Другая жизнь - Юрий Валентинович Трифонов
Шрифт:
Интервал:
Закладка:
— И я должен был каждую ночь находить того человека, Лувсана… — рассказывает Гонгур.
— Который привел вас к монастырю?
— Он ждал меня на горе. Я рассказывал ему все, что видел. Таких монастырей, как тот дацан, было очень много в Монголии, но ни в одном, наверное, не было так много лам и столько оружия. Особенно мучили меня три ламы; один из них, родом джунгарец, был громадного роста и обладал силой верблюда. Они заставляли меня работать, как мула, и делали со мной, что хотели. Я был у них рабом. И я терпел все это. Когда пришли наши цирики, я отомстил…
Единственный дацан сохранился в Улан-Баторе.

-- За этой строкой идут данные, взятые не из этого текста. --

-- ==== Sys2Proof/Laws/Frames.lean ====
section
/-!
SUPPORT. The frame of each operation: from a state that differs from `s0` in the parts `P` alone it leads to one that does, where
`P` holds the parts the operation writes (`Only` stands in Sys2Proof/Safety.lean).
-/
set_option linter.unusedSimpArgs false
namespace Sys2Proof.Machine

/-- A list of parts within another. -/
theorem sub_of {Q R P : List Part} (hP : ∀ p ∈ R, p ∈ P) (h : (Q.all fun p => R.contains p) = true) : ∀ p ∈ Q, p ∈ P := by
  intro p hp
  exact hP p (by simpa using (List.all_eq_true.1 h) p hp)

theorem Only.refl {P : List Part} (s : State) : Only P s s := by
  unfold Only Parts
  and_intros <;> first | exact .inr rfl | exact .inr fun _ => .inr rfl

/-- A change within some parts is one within more; a block's registers are among all registers. -/
theorem Only.widen {P Q : List Part} {s t : State} (h : Only Q s t)
    (hQ : ∀ p ∈ Q, p ∈ P ∨ .regs ∈ P ∧ ∃ b, p = .reg b) : Only P s t := by
  have keep : ∀ {p : Part} {A : Prop}, (∀ b, p ≠ .reg b) → p ∈ Q ∨ A → p ∈ P ∨ A := by
    intro p A hp h
    rcases h with h | h
    · rcases hQ p h with h | ⟨_, b, h⟩
      · exact .inl h
      · exact absurd h (hp b)
    · exact .inr h
  unfold Only Parts at h ⊢
  obtain ⟨a, b, c⟩ := h
  refine ⟨keep (by simp) a, ?_, ?_⟩
  · rcases b with b | b
    · rcases hQ _ b with h | ⟨h, _⟩ <;> exact .inl h
    · by_cases e : Part.regs ∈ P
      · exact .inl e
      · refine .inr fun g => ?_
        rcases b g with b | b
        · rcases hQ _ b with h | ⟨h, _⟩
          · exact .inl h
          · exact absurd h e
        · exact .inr b
  · refine ⟨keep (by simp) c.1, keep (by simp) c.2.1, keep (by simp) c.2.2.1, keep (by simp) c.2.2.2.1, keep (by simp) c.2.2.2.2.1,
      keep (by simp) c.2.2.2.2.2.1, keep (by simp) c.2.2.2.2.2.2.1, keep (by simp) c.2.2.2.2.2.2.2.1, keep (by simp)
      c.2.2.2.2.2.2.2.2.1, keep (by simp) c.2.2.2.2.2.2.2.2.2.1, keep (by simp) c.2.2.2.2.2.2.2.2.2.2.1, keep (by simp)
      c.2.2.2.2.2.2.2.2.2.2.2.1, keep (by simp) c.2.2.2.2.2.2.2.2.2.2.2.2.1, keep (by simp) c.2.2.2.2.2.2.2.2.2.2.2.2.2.1, keep (by
      simp) c.2.2.2.2.2.2.2.2.2.2.2.2.2.2.1, keep (by simp) c.2.2.2.2.2.2.2.2.2.2.2.2.2.2.2.1, keep (by simp)
      c.2.2.2.2.2.2.2.2.2.2.2.2.2.2.2.2.1, keep (by simp) c.2.2.2.2.2.2.2.2.2.2.2.2.2.2.2.2.2.1, keep (by simp)
      c.2.2.2.2.2.2.2.2.2.2.2.2.2.2.2.2.2.2.1, keep (by simp) c.2.2.2.2.2.2.2.2.2.2.2.2.2.2.2.2.2.2.2.1, keep (by simp)
      c.2.2.2.2.2.2.2.2.2.2.2.2.2.2.2.2.2.2.2.2.1, keep (by simp) c.2.2.2.2.2.2.2.2.2.2.2.2.2.2.2.2.2.2.2.2.2.1, keep (by simp)
      c.2.2.2.2.2.2.2.2.2.2.2.2.2.2.2.2.2.2.2.2.2.2.1, keep (by simp) c.2.2.2.2.2.2.2.2.2.2.2.2.2.2.2.2.2.2.2.2.2.2.2.1, keep (by
      simp) c.2.2.2.2.2.2.2.2.2.2.2.2.2.2.2.2.2.2.2.2.2.2.2.2.1, keep (by simp) c.2.2.2.2.2.2.2.2.2.2.2.2.2.2.2.2.2.2.2.2.2.2.2.2.2.1,
      keep (by simp) c.2.2.2.2.2.2.2.2.2.2.2.2.2.2.2.2.2.2.2.2.2.2.2.2.2.2.1, keep (by simp)
      c.2.2.2.2.2.2.2.2.2.2.2.2.2.2.2.2.2.2.2.2.2.2.2.2.2.2.2.1, keep (by simp)
      c.2.2.2.2.2.2.2.2.2.2.2.2.2.2.2.2.2.2.2.2.2.2.2.2.2.2.2.2.1, keep (by simp)
      c.2.2.2.2.2.2.2.2.2.2.2.2.2.2.2.2.2.2.2.2.2.2.2.2.2.2.2.2.2.1, keep (by simp)
      c.2.2.2.2.2.2.2.2.2.2.2.2.2.2.2.2.2.2.2.2.2.2.2.2.2.2.2.2.2.2.1, keep (by simp)
      c.2.2.2.2.2.2.2.2.2.2.2.2.2.2.2.2.2.2.2.2.2.2.2.2.2.2.2.2.2.2.2.1, keep (by simp)
      c.2.2.2.2.2.2.2.2.2.2.2.2.2.2.2.2.2.2.2.2.2.2.2.2.2.2.2.2.2.2.2.2.1, keep (by simp)
      c.2.2.2.2.2.2.2.2.2.2.2.2.2.2.2.2.2.2.2.2.2.2.2.2.2.2.2.2.2.2.2.2.2⟩

theorem only_mk {P : List Part} {s0 : State} {v r clockNs_ potNs_ bus_ straps_ tick_ cells_ nand_ psp_ env_ bootKeys_ desk_ ldg_ out_
    pending_ eng_ loops_ pmk_ tck_ spn_ motor_ cal_ books_ lanes_ dec_ rcv_ krx_ bags_ mem_ office_ cons_ host_ pre_ heat_ pwr_} :
    Only P s0 ⟨v, r, clockNs_, potNs_, bus_, straps_, tick_, cells_, nand_, psp_, env_, bootKeys_, desk_, ldg_, out_, pending_, eng_,
        loops_, pmk_, tck_, spn_, motor_, cal_, books_, lanes_, dec_, rcv_, krx_, bags_, mem_, office_, cons_, host_, pre_, heat_,
        pwr_⟩ = Parts P s0 v r clockNs_ potNs_ bus_ straps_ tick_ cells_ nand_ psp_ env_ bootKeys_ desk_ ldg_ out_ pending_ eng_
        loops_ pmk_ tck_ spn_ motor_ cal_ books_ lanes_ dec_ rcv_ krx_ bags_ mem_ office_ cons_ host_ pre_ heat_ pwr_ := rfl

/-- A part that need not be kept, or that is kept in two stages. -/
theorem part_trans {P : List Part} {p : Part} {α : Type} {x y z : α} (h : p ∈ P ∨ x = y) (k : p ∈ P ∨ y = z) : p ∈ P ∨ x = z :=
  h.elim .inl fun e => e ▸ k

theorem parts_of {P : List Part} {s0 X : State} {r clockNs_ potNs_ bus_ straps_ tick_ cells_ nand_ psp_ env_ bootKeys_ desk_ ldg_ out_
    pending_ eng_ loops_ pmk_ tck_ spn_ motor_ cal_ books_ lanes_ dec_ rcv_ krx_ bags_ mem_ office_ cons_ host_ pre_ heat_ pwr_} (h :
    Only P s0 X)
    (hr : .regs ∈ P ∨ r = X.regs) (h_clockNs : .clockNs ∈ P ∨ clockNs_ = X.clockNs) (h_potNs : .potNs ∈ P ∨ potNs_ = X.potNs) (h_bus :
        .bus ∈ P ∨ bus_ = X.bus) (h_straps : .straps ∈ P ∨ straps_ = X.straps) (h_tick : .tick ∈ P ∨ tick_ = X.tick) (h_cells : .cells
        ∈ P ∨ cells_ = X.cells) (h_nand : .nand ∈ P ∨ nand_ = X.nand) (h_psp : .psp ∈ P ∨ psp_ = X.psp) (h_env : .env ∈ P ∨ env_ =
        X.env) (h_bootKeys : .bootKeys ∈ P ∨ bootKeys_ = X.bootKeys) (h_desk : .desk ∈ P ∨ desk_ = X.desk) (h_ldg : .ldg ∈ P ∨ ldg_ =
        X.ldg) (h_out : .out ∈ P ∨ out_ = X.out) (h_pending : .pending ∈ P ∨ pending_ = X.pending) (h_eng : .eng ∈ P ∨ eng_ = X.eng)
        (h_loops : .loops ∈ P ∨ loops_ = X.loops) (h_pmk : .pmk ∈ P ∨ pmk_ = X.pmk) (h_tck : .tck ∈ P ∨ tck_ = X.tck) (h_spn : .spn ∈
        P ∨ spn_ = X.spn) (h_motor : .motor ∈ P ∨ motor_ = X.motor) (h_cal : .cal ∈ P ∨ cal_ = X.cal) (h_books : .books ∈ P ∨ books_ =
        X.books) (h_lanes : .lanes ∈ P ∨ lanes_ = X.lanes) (h_dec : .dec ∈ P ∨ dec_ = X.dec) (h_rcv : .rcv ∈ P ∨ rcv_ = X.rcv) (h_krx
        : .krx ∈ P ∨ krx_ = X.krx) (h_bags : .bags ∈ P ∨ bags_ = X.bags) (h_mem : .mem ∈ P ∨ mem_ = X.mem) (h_office : .office ∈ P ∨
        office_ = X.office) (h_cons : .cons ∈ P ∨ cons_ = X.cons) (h_host : .host ∈ P ∨ host_ = X.host) (h_pre : .pre ∈ P ∨ pre_ =
        X.pre) (h_heat : .heat ∈ P ∨ heat_ = X.heat) (h_pwr : .pwr ∈ P ∨ pwr_ = X.pwr) :
    Parts P s0 X.variant r clockNs_ potNs_ bus_ straps_ tick_ cells_ nand_ psp_ env_ bootKeys_ desk_ ldg_ out_ pending_ eng_ loops_
        pmk_ tck_ spn_ motor_ cal_ books_ lanes_ dec_ rcv_ krx_ bags_ mem_ office_ cons_ host_ pre_ heat_ pwr_ := by
  refine ⟨h.1, hr.elim .inl fun e => e ▸ h.2.1, part_trans h_clockNs h.2.2.1, part_trans h_potNs h.2.2.2.1, part_trans h_bus
      h.2.2.2.2.1, part_trans h_straps h.2.2.2.2.2.1, part_trans h_tick h.2.2.2.2.2.2.1, part_trans h_cells h.2.2.2.2.2.2.2.1,
      part_trans h_nand h.2.2.2.2.2.2.2.2.1, part_trans h_psp h.2.2.2.2.2.2.2.2.2.1, part_trans h_env h.2.2.2.2.2.2.2.2.2.2.1,
      part_trans h_bootKeys h.2.2.2.2.2.2.2.2.2.2.2.1, part_trans h_desk h.2.2.2.2.2.2.2.2.2.2.2.2.1, part_trans h_ldg
      h.2.2.2.2.2.2.2.2.2.2.2.2.2.1, part_trans h_out h.2.2.2.2.2.2.2.2.2.2.2.2.2.2.1, part_trans h_pending
      h.2.2.2.2.2.2.2.2.2.2.2.2.2.2.2.1, part_trans h_eng h.2.2.2.2.2.2.2.2.2.2.2.2.2.2.2.2.1, part_trans h_loops
      h.2.2.2.2.2.2.2.2.2.2.2.2.2.2.2.2.2.1, part_trans h_pmk h.2.2.2.2.2.2.2.2.2.2.2.2.2.2.2.2.2.2.1, part_trans h_tck
      h.2.2.2.2.2.2.2.2.2.2.2.2.2.2.2.2.2.2.2.1, part_trans h_spn h.2.2.2.2.2.2.2.2.2.2.2.2.2.2.2.2.2.2.2.2.1, part_trans h_motor
      h.2.2.2.2.2.2.2.2.2.2.2.2.2.2.2.2.2.2.2.2.2.1, part_trans h_cal h.2.2.2.2.2.2.2.2.2.2.2.2.2.2.2.2.2.2.2.2.2.2.1, part_trans
      h_books h.2.2.2.2.2.2.2.2.2.2.2.2.2.2.2.2.2.2.2.2.2.2.2.1, part_trans h_lanes
      h.2.2.2.2.2.2.2.2.2.2.2.2.2.2.2.2.2.2.2.2.2.2.2.2.1, part_trans h_dec h.2.2.2.2.2.2.2.2.2.2.2.2.2.2.2.2.2.2.2.2.2.2.2.2.2.1,
      part_trans h_rcv h.2.2.2.2.2.2.2.2.2.2.2.2.2.2.2.2.2.2.2.2.2.2.2.2.2.2.1, part_trans h_krx
      h.2.2.2.2.2.2.2.2.2.2.2.2.2.2.2.2.2.2.2.2.2.2.2.2.2.2.2.1, part_trans h_bags
      h.2.2.2.2.2.2.2.2.2.2.2.2.2.2.2.2.2.2.2.2.2.2.2.2.2.2.2.2.1, part_trans h_mem
      h.2.2.2.2.2.2.2.2.2.2.2.2.2.2.2.2.2.2.2.2.2.2.2.2.2.2.2.2.2.1, part_trans h_office
      h.2.2.2.2.2.2.2.2.2.2.2.2.2.2.2.2.2.2.2.2.2.2.2.2.2.2.2.2.2.2.1, part_trans h_cons
      h.2.2.2.2.2.2.2.2.2.2.2.2.2.2.2.2.2.2.2.2.2.2.2.2.2.2.2.2.2.2.2.1, part_trans h_host
      h.2.2.2.2.2.2.2.2.2.2.2.2.2.2.2.2.2.2.2.2.2.2.2.2.2.2.2.2.2.2.2.2.1, part_trans h_pre
      h.2.2.2.2.2.2.2.2.2.2.2.2.2.2.2.2.2.2.2.2.2.2.2.2.2.2.2.2.2.2.2.2.2.1, part_trans h_heat
      h.2.2.2.2.2.2.2.2.2.2.2.2.2.2.2.2.2.2.2.2.2.2.2.2.2.2.2.2.2.2.2.2.2.2.1, part_trans h_pwr
      h.2.2.2.2.2.2.2.2.2.2.2.2.2.2.2.2.2.2.2.2.2.2.2.2.2.2.2.2.2.2.2.2.2.2.2⟩

theorem only_fst {α : Type} {P : List Part} {s0 : State} {p : State × α} {t : State} {r : α} (h : p = (t, r)) (hp : Only P s0 p.1) :
    Only P s0 t := by
  rw [h] at hp
  exact hp

theorem only_ite {P : List Part} {s0 : State} {c : Prop} [Decidable c] {a b : State} (ha : Only P s0 a) (hb : Only P s0 b) :
    Only P s0 (if c then a else b) := by
  split <;> assumption

theorem only_foldl {P : List Part} {s0 : State} {α : Type} {f : State → α → State} {l : List α} {s : State} (h : Only P s0 s)
    (hf : ∀ s a, Only P s0 s → Only P s0 (f s a)) : Only P s0 (l.foldl f s) := by
  induction l generalizing s with
  | nil => exact h
  | cons a t ih => exact ih (hf _ _ h)

/-- The parts let a field be written. -/
def mayWrite (P : List Part) (f : Fld) : Prop := .reg (blockNo f) ∈ P ∨ .regs ∈ P

/-- The parts let every field of a list be written. -/
def mayAll (P : List Part) : List Fld → Prop
  | [] => True
  | f :: t => mayWrite P f ∧ mayAll P t

theorem may_block {P : List Part} {f : Fld} (h : .reg (blockNo f) ∈ P) : mayWrite P f := .inl h

theorem may_any {P : List Part} {f : Fld} (h : .regs ∈ P) : mayWrite P f := .inr h

theorem mayAll_nil {P : List Part} : mayAll P [] := trivial

theorem mayAll_cons {P : List Part} {f : Fld} {t : List Fld} (h : mayWrite P f) (ht : mayAll P t) : mayAll P (f :: t) := ⟨h, ht⟩

/-- The same for a list of fields with their values. -/
def mayPairs (P : List Part) : List (Fld × Nat) → Prop
  | [] => True
  | p :: t => mayWrite P p.1 ∧ mayPairs P t

theorem mayPairs_nil {P : List Part} : mayPairs P [] := trivial

theorem mayPairs_cons {P : List Part} {f : Fld} {v : Nat} {t : List (Fld × Nat)} (h : mayWrite P f) (ht : mayPairs P t) :
    mayPairs P ((f, v) :: t) := ⟨h, ht⟩

theorem only_set {P : List Part} {s0 s : State} {f : Fld} {v : Nat} (h : Only P s0 s) (hf : mayWrite P f) : Only P s0 (s.set f v) := by
  obtain ⟨a, b, c⟩ := h
  refine ⟨a, ?_, c⟩
  rcases hf with hf | hf
  · rcases b with b | b
    · exact .inl b
    · refine .inr fun g => ?_
      by_cases e : g.key = f.key
      · left
        have hk : blockNo g = blockNo f := by unfold blockNo; rw [e]
        rw [hk]
        exact hf
      · rcases b g with b | b
        · exact .inl b
        · exact .inr ((sGet_sPut_ne _ _ _ _ e).trans b)
  · exact .inl hf

theorem only_pwr {P : List Part} {s0 s : State} {m : Pwr} (h : Only P s0 s) (hP : .pwr ∈ P) : Only P s0 { s with pwr := m } := by
  simp only [↓only_mk]
  apply parts_of h <;> first | exact .inr rfl | exact .inl hP

theorem only_mem {P : List Part} {s0 s : State} {m : Mem} (h : Only P s0 s) (hP : .mem ∈ P) : Only P s0 { s with mem := m } := by
  simp only [↓only_mk]
  apply parts_of h <;> first | exact .inr rfl | exact .inl hP

theorem Only.variant_eq {P : List Part} {s t : State} (h : Only P s t) (hP : Part.variant ∉ P) : t.variant = s.variant :=
  (h.1).resolve_left hP

theorem Only.clockNs_eq {P : List Part} {s t : State} (h : Only P s t) (hP : Part.clockNs ∉ P) : t.clockNs = s.clockNs :=
  (h.2.2.1).resolve_left hP

theorem Only.potNs_eq {P : List Part} {s t : State} (h : Only P s t) (hP : Part.potNs ∉ P) : t.potNs = s.potNs :=
  (h.2.2.2.1).resolve_left hP

theorem Only.bus_eq {P : List Part} {s t : State} (h : Only P s t) (hP : Part.bus ∉ P) : t.bus = s.bus :=
  (h.2.2.2.2.1).resolve_left hP

theorem Only.straps_eq {P : List Part} {s t : State} (h : Only P s t) (hP : Part.straps ∉ P) : t.straps = s.straps :=
  (h.2.2.2.2.2.1).resolve_left hP

theorem Only.tick_eq {P : List Part} {s t : State} (h : Only P s t) (hP : Part.tick ∉ P) : t.tick = s.tick :=
  (h.2.2.2.2.2.2.1).resolve_left hP

theorem Only.cells_eq {P : List Part} {s t : State} (h : Only P s t) (hP : Part.cells ∉ P) : t.cells = s.cells :=
  (h.2.2.2.2.2.2.2.1).resolve_left hP

theorem Only.nand_eq {P : List Part} {s t : State} (h : Only P s t) (hP : Part.nand ∉ P) : t.nand = s.nand :=
  (h.2.2.2.2.2.2.2.2.1).resolve_left hP

theorem Only.psp_eq {P : List Part} {s t : State} (h : Only P s t) (hP : Part.psp ∉ P) : t.psp = s.psp :=
  (h.2.2.2.2.2.2.2.2.2.1).resolve_left hP

theorem Only.env_eq {P : List Part} {s t : State} (h : Only P s t) (hP : Part.env ∉ P) : t.env = s.env :=
  (h.2.2.2.2.2.2.2.2.2.2.1).resolve_left hP

theorem Only.bootKeys_eq {P : List Part} {s t : State} (h : Only P s t) (hP : Part.bootKeys ∉ P) : t.bootKeys = s.bootKeys :=
  (h.2.2.2.2.2.2.2.2.2.2.2.1).resolve_left hP

theorem Only.desk_eq {P : List Part} {s t : State} (h : Only P s t) (hP : Part.desk ∉ P) : t.desk = s.desk :=
  (h.2.2.2.2.2.2.2.2.2.2.2.2.1).resolve_left hP

theorem Only.ldg_eq {P : List Part} {s t : State} (h : Only P s t) (hP : Part.ldg ∉ P) : t.ldg = s.ldg :=
  (h.2.2.2.2.2.2.2.2.2.2.2.2.2.1).resolve_left hP

theorem Only.out_eq {P : List Part} {s t : State} (h : Only P s t) (hP : Part.out ∉ P) : t.out = s.out :=
  (h.2.2.2.2.2.2.2.2.2.2.2.2.2.2.1).resolve_left hP

theorem Only.pending_eq {P : List Part} {s t : State} (h : Only P s t) (hP : Part.pending ∉ P) : t.pending = s.pending :=
  (h.2.2.2.2.2.2.2.2.2.2.2.2.2.2.2.1).resolve_left hP

theorem Only.eng_eq {P : List Part} {s t : State} (h : Only P s t) (hP : Part.eng ∉ P) : t.eng = s.eng :=
  (h.2.2.2.2.2.2.2.2.2.2.2.2.2.2.2.2.1).resolve_left hP

theorem Only.loops_eq {P : List Part} {s t : State} (h : Only P s t) (hP : Part.loops ∉ P) : t.loops = s.loops :=
  (h.2.2.2.2.2.2.2.2.2.2.2.2.2.2.2.2.2.1).resolve_left hP

theorem Only.pmk_eq {P : List Part} {s t : State} (h : Only P s t) (hP : Part.pmk ∉ P) : t.pmk = s.pmk :=
  (h.2.2.2.2.2.2.2.2.2.2.2.2.2.2.2.2.2.2.1).resolve_left hP

theorem Only.tck_eq {P : List Part} {s t : State} (h : Only P s t) (hP : Part.tck ∉ P) : t.tck = s.tck :=
  (h.2.2.2.2.2.2.2.2.2.2.2.2.2.2.2.2.2.2.2.1).resolve_left hP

Шел снег, по мокрому двору бродили люди. У них был вид людей, не знающих, как убить время. Только две простоволосые женщины, одна старуха, другая молодая, с одинаковым рвением молились на продолговатых, наклонно поставленных лежаках: падали на эти лежаки почти плашмя, тут же поднимались, делали быстрый молитвенный жест и вновь опускались на вытянутые руки, сноровисто, как опытные физкультурницы. Их высоко подпоясанные дэли и волосы были мокры от сырого снега. Внутри, в полутьме дацана, пахло каким-то приятносвежим ароматическим дымом. Потом я узнал, что этот запах дают тонкие свечки «гуч», приготовленные из смеси трав и особого масла. Только один лама во всем дацане, сказали нам, умеет приготовлять такие свечки. Он научился давно, когда был мальчиком-ховруком в одном из тибетских монастырей.
Ламы сидели в ряд, забравшись с ногами на нары — сидели прочно, мешками, — и, раскачиваясь, бормотали молитвы. Все были старообразны, с бритыми головами, в грязных блекло-красных дэли; лица их были как вымокший в воде пергамент. Казалось, все эти ламы страдают болезнью почек.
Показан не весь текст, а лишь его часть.